When I look at pictures of my grandmothers, I label them as old; they were always old. Now I realize that some of the pictures were taken when they were only 50. Only 50, now that fifty sounds young. When I retired, I thought about sixty-five being old, but since I was still active and productive, I quickly dismissed the idea. I adopted “60s are the new 50s,” and I approached life as if I were still young.
I can no longer dismiss my age. When my 79th birthday passed, I realized eighty was only one year away. While even I felt 70 sounded old, 80 conjures up pictures of walkers and wheelchairs, loose teeth and soft food, although I have dear friends in their 80s who are role models for me with their active lives. I have a year to adjust to being old and to welcoming the gift of old age.

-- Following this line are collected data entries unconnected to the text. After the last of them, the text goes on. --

/-- Form a gather tile from waiting pairs (R168) when every tile formed before is in progress. -/
def State.formGather (s : State) (c : Nat) (st : Step) : Step :=
  if st.sc.pairs = [] ∨ st.sc.gjobs.any (fun j => !(s.tileRuns c st 2 j.id 0)) = true then st
  else
    let lt (a b : GPair) : Bool := decide (a.t < b.t) || (decide (a.t = b.t) && decide (st.pairRank a < st.pairRank b))
    let ps := sortBy lt st.sc.pairs
    { st with sc := { st.sc with
      gjobs := st.sc.gjobs ++ [⟨st.sc.nextJob, ps.take 4096, 0⟩]
      nextJob := st.sc.nextJob + 1
      pairs := ps.drop 4096 } }

/-- The next gather tile (R168). -/
def State.nextGather (s : State) (c : Nat) (st : Step) : Option (Nat × Nat × Nat) :=
  (st.sc.gjobs.find? (fun j => decide (j.next < st.bind.dir.slices 1) && st.rowsHere (j.pairs.map GPair.t) && !(s.tileRuns c st 2 j.id 0))).map (fun j => (j.id, 0, j.next))

/-- The next ordinary tile (R142): groups whose rows have come. -/
def State.nextOrdinary (s : State) (c : Nat) (st : Step) : Option (Nat × Nat × Nat) :=
  (List.range st.nGroups).findSome? (fun g =>
    if (st.group g).all (fun t => (st.row t).isSome) && decide (st.goodGroup g ≠ []) then
      (List.range st.bind.dir.colGroups).findSome? (fun cg =>
        let k := tget 0 st.sc.done (tileKey g cg)
        if k < st.bind.dir.slices st.bind.dir.lfmt ∧ s.tileRuns c st 0 g cg = false then some (g, cg, k) else none)
    else none)

/-- The next gradient tile (R362): tiles of one column group and span run in series, each from the accumulators that
the one before has stored. -/
def State.nextGrad (s : State) (c : Nat) (st : Step) : Option (Nat × Nat × Nat) :=
  (List.range (ceilDiv st.bind.dir.nExp 64)).findSome? (fun cg =>
    (List.range st.bind.dir.spans).findSome? (fun sp =>
      let k := tget 0 st.sc.done (tileKey sp cg)
      let b := st.gradBatch cg k
      if b ≠ [] ∧ s.tileRuns c st 3 sp cg = false ∧ s.whyOut c ⟨.gaccOut, tileKey sp cg⟩ = false ∧
          b.all (fun q => (st.row q.t).isSome) = true then some (sp, cg, k) else none))

/-- The tile that a step would start in pitch `p` (R142, R168): kind, group or job, column group, slice, and the step
with a gather tile formed for it. -/
def State.nextTile (s : State) (c : Nat) (st : Step) (p : Nat) : Option (Step × Nat × Nat × Nat × Nat) :=
  let sh := decide (st.bind.dir.lfmt ≠ 1)
  let ref := s.canRead st sh p
  let st' := s.formGather c st
  if st.desc.kind = 4 then (s.nextGrad c st).map (fun t => (st, 3, t))
  else match (if ref then s.nextRecheck c st else none) with
  | some t => some (st, 1, t)
  | none =>
    match (if ref then s.nextGather c st' else none) with
    | some t => some (st', 2, t)
    | none =>
      if s.canRead st false p then (s.nextOrdinary c st).map (fun t => (st, 0, t)) else none

/-- A step may start tiles (R142, R379, R384, R393). -/
def State.mayTile (s : State) (c : Nat) (st : Step) : Bool :=
  (s.ctx c).active && st.launched && !st.cancelled && !st.ended && st.frame.isSome && !st.moving && !st.leaving && !st.evicted

/-- The governor lets a pitch start tiles (R471, R472). -/
def State.pitchGo (s : State) (p : Nat) : Bool := !(s.pitch p).droop && decide ((s.pitch p).win ≤ (s.pitch p).iLim)

/-- A free core (R23, R31). -/
def State.coreFree (s : State) (k : Nat) : Bool := s.coreOk k && !((tget {} s.ktl.cores k).busy) && s.pitchGo (k / 32)

/-- Steps of a tent in the order in which they take its cores (R379). -/
def State.tileOrder (s : State) (n : Nat) : List Nat :=
  let lt (a b : Nat) : Bool :=
    let x := s.ctx a
    let y := s.ctx b
    if x.rt && y.rt then decide (x.launch < y.launch) || (decide (x.launch = y.launch) && decide (a < b))
    else if x.rt != y.rt then x.rt
    else s.shareLt a b
  sortBy lt (s.stepsWhere (fun c x st => decide (x.tent = n) && s.mayTile c st))

/-- The tent that holds a core (R376). -/
def State.tentWith (s : State) (k : Nat) : Option Nat :=
  (List.range 64).find? (fun n => (tentCores (s.tentWord n)).contains k)

/-- The tile that core `k` of tent `n` would take. -/
def State.tileFor (s : State) (n k : Nat) : Option (Nat × Step × Nat × Nat × Nat × Nat) :=
  (s.tileOrder n).findSome? (fun c =>
    match s.step? c with
    | none => none
    | some st => (s.nextTile c st (k / 32)).map (fun t => (c, t)))

/-- Columns of a column group. -/
def LDir.groupCols (l : LDir) (cg : Nat) : List Nat := rangeFrom (64 * cg) (min l.cols (64 * cg + 64))

/-- First block and end of a slice (R140). -/
def LDir.sliceEnds (l : LDir) (lfmt k : Nat) : Nat × Nat := (k * depthBlocks lfmt, min l.d32 ((k + 1) * depthBlocks lfmt))

/-- Pairs of a recheck or gather tile. -/
def Step.tilePairs (st : Step) (r : Run) : List (Nat × Nat) :=
  if r.kind = 1 then
    match st.sc.rjobs.find? (fun j => decide (j.id = r.g)) with
    | none => []
    | some j => j.toks.flatMap (fun t => (st.bind.dir.groupCols r.c).map (fun c => (t, c)))
  else match st.sc.gjobs.find? (fun j => decide (j.id = r.g)) with
    | none => []
    | some j => j.pairs.map (fun q => (q.t, q.j))

/-- Format of a tile's arithmetic. -/
def tileFmt (st : Step) (r : Run) : Nat := if r.kind = 0 then st.bind.dir.lfmt else 1

/-- A tile reads the shadow image (R168). -/
def Step.tileShadow (st : Step) (r : Run) : Bool := decide (r.kind ≠ 0) && decide (st.bind.dir.lfmt ≠ 1)

/-- Blocks of a tile's slice. -/
def Step.tileEnds (st : Step) (r : Run) : Nat × Nat := st.bind.dir.sliceEnds (tileFmt st r) r.s

/-- Column groups whose lines a tile consumes. -/
def Step.tileGroups (st : Step) (r : Run) : List Nat :=
  if r.kind = 2 then (List.range st.bind.dir.colGroups).filter (fun cg => (st.tilePairs r).any (fun q => decide (q.2 / 64 = cg)))
  else [r.c]

/-- Number of a line in the requests of tile `id`: block `b` of the layer, column group `cg`. -/
def lineIdx (id b cg : Nat) : Nat := (id * 512 + b) * 32 + cg

/-- Tile of a line's request. -/
def lineRun (i : Nat) : Nat := i / 32 / 512

/-- The lines of a tile's first block. -/
def Step.firstLines (st : Step) (r : Run) : List Nat := (st.tileGroups r).map (lineIdx r.id (st.tileEnds r).1)

/-- Lines of a streamed tile, with the address of each (R148, R152). -/
def Step.tileLines (st : Step) (r : Run) : List (Nat × Nat) :=
  let l := st.bind.dir
  let f := if st.tileShadow r then 1 else l.lfmt
  (rangeFrom (st.tileEnds r).1 (st.tileEnds r).2).flatMap (fun b => (st.tileGroups r).map (fun cg =>
    (lineIdx r.id b cg, (if st.tileShadow r then l.saddr else l.waddr) + lineOff f l.d32 (64 * cg) b)))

A gift is free and should have no strings attached. When we wake each morning, we have the day ahead to greet it with a smile or be an Eeyore who answers a greeting with “If it is a good morning, which I doubt.” As we seniors venture forth each day, we have limitations of abilities, income, and environment like everyone else. We are more blessed than some and worse off than others, but our attitude toward life colors how we react to circumstances and, in truth, what we get out of each day.

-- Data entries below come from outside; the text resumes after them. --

/-- The port comes up on a matching hello (R92). -/
def State.linkUp (s : State) (n : Nat) (h : Hello) (agree : Bool) : State :=
  let up := (s.port n).wasUp
  let s := s.modPort n (fun p => { p with
    st := 2
    credit := (List.range 7).map (fun v => min (vcBuf v) (h.free.getD v 0))
    ready := List.replicate 7 s.el
    helloDue := true
    helloGot := true
    peer := some (h.ver, h.digest)
    restricted := p.restricted && !agree
    ackAt := s.el
    tmoAt := s.el
    wasUp := true })
  if up then s.resumeFrom n h.rxNext else s.modPort n (fun p => { p with tx := 0, rx := 0, retry := [], rs := none })

/-- HELLO_FLIT (R76, R77, R84, R88, R91, R92, R101). DESIGN CHOICE (log entry 174): a matching hello on a port that is up, the
one more of R91, sets no credits and resends nothing of itself; its acknowledgement, nak and credit fields act as in any
flit. -/
def helloFlitOp (n : Nat) (f : Bytes) (par : List Bool) (lrErr : Bool) (s : State) : State :=
  if !(s.canTake n) || !(s.port n).phy then s
  else
    let s := s.flitTaken n
    let up := decide ((s.port n).st = 2)
    if !(flitOk f par lrErr) then (if up then s.discardFlit n else s)
    else if (flitHeader f).ftype ≠ 4 ∨ (flitHeader f).plen ≠ 64 then s
    else
      let h := decHello (flitPayload f)
      if !(s.helloOk n h) then
        ((s.modPort n (fun p => { p with st := 6 })).eventAt (portPitch n) 0x11 0 n h.chip).notice 2
      else
        let agree := decide (h.ver = s.memb.ver ∧ h.digest = s.memDigest)
        if up then
          match s.applyFields n (flitHeader f) with
          | none => s.linkProto n
          | some s => s.modPort n (fun p => { p with peer := some (h.ver, h.digest), restricted := p.restricted && !agree })
        else s.linkUp n h agree

def execHelloFlit (port : Nat) (flit : RxFlit) (s : State) : Host.Outcome State Fault Refusal :=
  .next (helloFlitOp port flit.bytes flit.par flit.err s)

/- Transmit slots -/

/-- Traffic class of a virtual channel (R87). -/
def vcClass (v : Nat) : Nat := if v ≤ 1 then 0 else if v ≤ 3 then 1 else if v = 4 then 2 else 3

/-- Context charged for a sequenced flit (R390). -/
def State.flitCtx (s : State) (h : FlitH) : Nat :=
  if h.src = s.glb.chip then h.ctx else if s.runsHere h.ctx h.epoch then h.ctx else 0

/-- A flit of a chunk of steeped copies (R308): those of this chip are charged at their tokens' pour, those that it forwards
to no context (log entry 186). -/
def State.steepFlit (s : State) (q : QFlit) : Bool :=
  decide (q.h.ftype = 1) &&
  (if q.slot ≠ 0 then s.xch.pool.any (fun x => decide (x.id = q.slot ∧ x.steep ≠ 0))
   else decide (q.h.src = s.glb.chip) && (match tget none s.xch.table q.h.chunk with
    | some e => e.steep
    | none => false))

/-- A channel ready to send: a flit and a credit (R90). -/
def Port.vcReady (p : Port) (v : Nat) : Bool := !(p.queue.getD v [] = []) && decide (p.credit.getD v 0 ≠ 0)

/-- The channel of step 4 of R90 (R273, R274); the port's arbitration state with it. -/
def State.arbitrate (s : State) (p : Port) : Option (Nat × Nat × Nat) :=
  let w (v : Nat) : Nat := max 1 (bits (s.rdMode 0x50004) (4 * v) 4)
  if bit (s.rdMode 0x50000) 1 then
    if p.arbVc < 6 ∧ p.vcReady p.arbVc = true ∧ p.arbUsed < w p.arbVc then some (p.arbVc, p.arbVc, p.arbUsed + 1)
    else
      ((List.range 6).map (fun i => (p.arbVc + 1 + i) % 6)).findSome? (fun v =>
        if p.vcReady v then some (v, v, 1) else none)
  else
    let starve := (List.range 6).find? (fun v => p.vcReady v && decide (p.ready.getD v 0 + s.rd 0x50008 % 65536 ≤ s.el))
    match starve with
    | some v => some (v, p.arbVc, p.arbUsed)
    | none => ([0, 1, 3, 2, 4, 5].find? p.vcReady).map (fun v => (v, p.arbVc, p.arbUsed))

/-- The acknowledgement and credit fields of the next flit a port sends (R82, R83, R88). -/
def Port.stamp (p : Port) (h : FlitH) : FlitH × Port :=
  let v := ([0, 1, 2, 3, 4, 5, 6].map (fun i => (p.crNext + i) % 7)).find? (fun v => decide (p.owed.getD v 0 ≠ 0))
  let h := { h with ackSeq := (p.rx + 255) % 256, ackV := true, nak := p.nakDue }
  let p := { p with nakSent := p.nakSent || p.nakDue, nakDue := false, ackDue := false }
  match v with
  | none => ({ h with crVc := 0, crCnt := 0 }, p)
  | some v => ({ h with crVc := v, crCnt := p.owed.getD v 0 }, { p with owed := lset v 0 p.owed, crNext := (v + 1) % 7 })

/-- Put a flit on the wire of port `n` (R76). -/
def State.wireOut (s : State) (n : Nat) (h : FlitH) (pay : Bytes) : State :=
  { s with links := { s.links with wire := (n, mkFlit h pay) :: s.links.wire } }

/-- Resend the flit at place `i` of the retry buffer (R84, R86). -/
def State.sendAgain (s : State) (n i : Nat) (q : QFlit) : State :=
  let p := s.port n
  let (h, p) := p.stamp q.h
  let ts := s.el :: recent (2 ^ 20) s.el p.resTimes
  let s := s.modPort n (fun _ => { p with
    retry := lset i { q with resends := q.resends + 1 } p.retry
    rs := if i + 1 < p.retry.length then some (i + 1) else none
    sentAt := s.el + 1
    resTimes := ts })
  let s' := (s.wireOut n h q.pay).countSat (0x50100 + 4 * n) 16 16 1
  let s := if s.steepFlit q then s' else s'.energy (portPitch n) (s.flitCtx q.h) 4 1
  if 8 ≤ q.resends + 1 then s.linkFail n 1 else if 1024 ≤ ts.length then s.linkFail n 2 else s

/-- First transmission of the flit at the head of channel `v` (R81, R88, R390). -/
def State.sendNew (s : State) (n v a u : Nat) : State :=
  let p := s.port n
  match p.queue.getD v [] with
  | [] => s
  | q :: r =>
    let (h, p) := p.stamp { q.h with seq := p.tx, vc := v, mver := if q.h.ftype = 3 then s.memb.ver % 1024 else q.h.mver % 1024 }
    let q' := { q with h := h, at_ := s.el, pool := 4 }
    let s := s.modPort n (fun _ => { p with
      tx := (p.tx + 1) % 256
      queue := lset v r p.queue
      credit := lset v (p.credit.getD v 0 - 1) p.credit
      retry := p.retry ++ [q']
      kept := if h.ftype = 1 then p.kept ++ [q'] else p.kept
      ackAt := if p.retry = [] then s.el else p.ackAt
      tmoAt := if p.retry = [] then s.el else p.tmoAt
      ready := lset v s.el p.ready
      sentAt := s.el + 1
      arbVc := a
      arbUsed := u })
    let c := s.flitCtx h
    let steep := s.steepFlit q
    let s := s.wireOut n h q.pay
    if steep then s else (if v = 6 then s else s.acctAdd c (1 + vcClass v) 256).energy (portPitch n) c 4 1

/-- Header of an unsequenced flit (R79): a control flit has no transport fields; a hello carries this end's membership version
and the two ends of the link (on an uplink, endpoints: R102). -/
def State.plainH (s : State) (n ft len : Nat) : FlitH :=
  let e := (s.linkEnt n).chip
  if ft = 4 then { flitOf 0 0 0 (if isUplink s n then e else s.glb.chip) e 0 (s.memb.ver % 1024) with ftype := 4, plen := len }
  else { flitOf 0 0 0 0 0 0 0 with ftype := ft, plen := len }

Good health plays an unquestionable role in accepting our gift of old age with grace and feeling younger than the numbers. Good genes help but, also, heathy habits. People smoked, and still do, long after the warnings of its danger. A glass of wine with dinner or genuine social drinking may not be harmful, but alcoholism contributes to early problems. Exercise and nutritious food are necessary to keep the body’s engines running, but some treats and lazy times are more than acceptable. I have been known to remark that at 80 I would eat ice cream for breakfast, perhaps topped with fruit to ease the conscience, and I might.
More important than excellent health, however, might be mental attitude. Why live to be 80 if each day has only gloomy clouds? We make our own sunshine, or we experience rain that muddies our minutes. During the shut-down COVID-19 period, my close friends are ones who mirror the positive attitude, even when their health issues loom or when disappointments mount with no pleasant solution available or when family members face difficult times. They are always looking to make life happier for others by sending cards of cheer each week, sharing books or sweet kitchen treats, or calling to phone visit.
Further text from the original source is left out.